Work item →
After finding the line containing "cause ≤ 29 ∧" below, please output that line and each following one through the line containing "v.toNat % 8 ≤ 4 →", exactly as written.

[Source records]
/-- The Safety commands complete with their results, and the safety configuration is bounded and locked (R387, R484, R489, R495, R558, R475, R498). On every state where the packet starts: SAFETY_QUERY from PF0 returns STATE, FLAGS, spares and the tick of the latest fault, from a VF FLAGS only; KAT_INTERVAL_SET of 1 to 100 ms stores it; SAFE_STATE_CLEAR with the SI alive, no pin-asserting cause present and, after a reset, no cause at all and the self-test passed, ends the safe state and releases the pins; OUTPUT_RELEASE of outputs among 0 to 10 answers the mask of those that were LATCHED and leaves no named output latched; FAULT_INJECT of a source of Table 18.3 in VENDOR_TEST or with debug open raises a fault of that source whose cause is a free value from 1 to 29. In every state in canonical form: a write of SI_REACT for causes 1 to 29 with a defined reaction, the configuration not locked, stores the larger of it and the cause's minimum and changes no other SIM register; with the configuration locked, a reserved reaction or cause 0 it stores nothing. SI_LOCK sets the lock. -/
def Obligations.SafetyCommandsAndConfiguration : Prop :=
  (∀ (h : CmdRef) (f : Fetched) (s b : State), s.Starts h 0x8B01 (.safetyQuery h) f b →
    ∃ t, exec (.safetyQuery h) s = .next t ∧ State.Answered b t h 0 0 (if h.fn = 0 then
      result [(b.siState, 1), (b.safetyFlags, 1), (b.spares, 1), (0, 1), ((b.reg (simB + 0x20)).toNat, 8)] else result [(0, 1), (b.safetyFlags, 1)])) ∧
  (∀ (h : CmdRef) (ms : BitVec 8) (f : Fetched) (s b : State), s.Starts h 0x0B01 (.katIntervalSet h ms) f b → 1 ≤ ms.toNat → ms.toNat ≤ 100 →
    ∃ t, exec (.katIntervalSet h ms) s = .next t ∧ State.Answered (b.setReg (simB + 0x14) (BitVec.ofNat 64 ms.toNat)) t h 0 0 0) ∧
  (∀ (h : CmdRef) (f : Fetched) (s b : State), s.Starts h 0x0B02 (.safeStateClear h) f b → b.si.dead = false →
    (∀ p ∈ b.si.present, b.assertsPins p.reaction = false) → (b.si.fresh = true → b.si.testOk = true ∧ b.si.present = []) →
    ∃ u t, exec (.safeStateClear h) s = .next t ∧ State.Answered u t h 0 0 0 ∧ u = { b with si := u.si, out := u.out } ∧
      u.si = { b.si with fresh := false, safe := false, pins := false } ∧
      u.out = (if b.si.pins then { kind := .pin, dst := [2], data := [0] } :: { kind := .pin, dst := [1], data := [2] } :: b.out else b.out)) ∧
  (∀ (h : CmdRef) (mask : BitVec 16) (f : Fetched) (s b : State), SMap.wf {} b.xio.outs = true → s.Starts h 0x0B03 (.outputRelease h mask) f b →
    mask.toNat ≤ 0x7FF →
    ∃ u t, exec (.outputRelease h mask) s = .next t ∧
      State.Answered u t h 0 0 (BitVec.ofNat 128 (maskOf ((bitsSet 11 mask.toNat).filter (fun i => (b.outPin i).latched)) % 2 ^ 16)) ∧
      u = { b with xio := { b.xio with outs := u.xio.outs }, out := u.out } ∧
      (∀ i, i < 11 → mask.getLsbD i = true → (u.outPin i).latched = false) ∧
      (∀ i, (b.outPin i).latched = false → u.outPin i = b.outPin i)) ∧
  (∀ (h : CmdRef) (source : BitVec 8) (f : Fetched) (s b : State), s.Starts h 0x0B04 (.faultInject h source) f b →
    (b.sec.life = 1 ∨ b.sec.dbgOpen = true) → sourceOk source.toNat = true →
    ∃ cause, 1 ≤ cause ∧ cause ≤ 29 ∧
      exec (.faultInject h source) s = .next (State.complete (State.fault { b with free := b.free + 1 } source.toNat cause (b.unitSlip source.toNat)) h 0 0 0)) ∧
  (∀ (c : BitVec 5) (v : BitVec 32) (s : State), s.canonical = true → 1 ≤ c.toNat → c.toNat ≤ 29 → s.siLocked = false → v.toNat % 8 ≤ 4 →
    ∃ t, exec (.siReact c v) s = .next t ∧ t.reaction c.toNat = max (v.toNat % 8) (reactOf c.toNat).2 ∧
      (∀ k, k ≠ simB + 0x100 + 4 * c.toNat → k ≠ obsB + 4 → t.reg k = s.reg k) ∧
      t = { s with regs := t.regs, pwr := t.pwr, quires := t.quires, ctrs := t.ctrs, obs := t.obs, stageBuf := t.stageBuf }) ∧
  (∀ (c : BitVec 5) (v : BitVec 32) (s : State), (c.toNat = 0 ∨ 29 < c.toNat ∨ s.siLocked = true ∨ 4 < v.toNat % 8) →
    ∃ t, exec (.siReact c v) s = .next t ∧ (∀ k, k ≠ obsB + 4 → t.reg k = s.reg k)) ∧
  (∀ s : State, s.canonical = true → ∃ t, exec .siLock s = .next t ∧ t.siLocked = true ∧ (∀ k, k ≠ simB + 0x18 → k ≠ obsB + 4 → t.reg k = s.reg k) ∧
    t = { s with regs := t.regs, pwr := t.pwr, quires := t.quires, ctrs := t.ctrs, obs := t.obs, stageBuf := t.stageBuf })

Response area →
    ∃ cause, 1 ≤ cause ∧ cause ≤ 29 ∧
      exec (.faultInject h source) s = .next (State.complete (State.fault { b with free := b.free + 1 } source.toNat cause (b.unitSlip source.toNat)) h 0 0 0)) ∧
  (∀ (c : BitVec 5) (v : BitVec 32) (s : State), s.canonical = true → 1 ≤ c.toNat → c.toNat ≤ 29 → s.siLocked = false → v.toNat % 8 ≤ 4 →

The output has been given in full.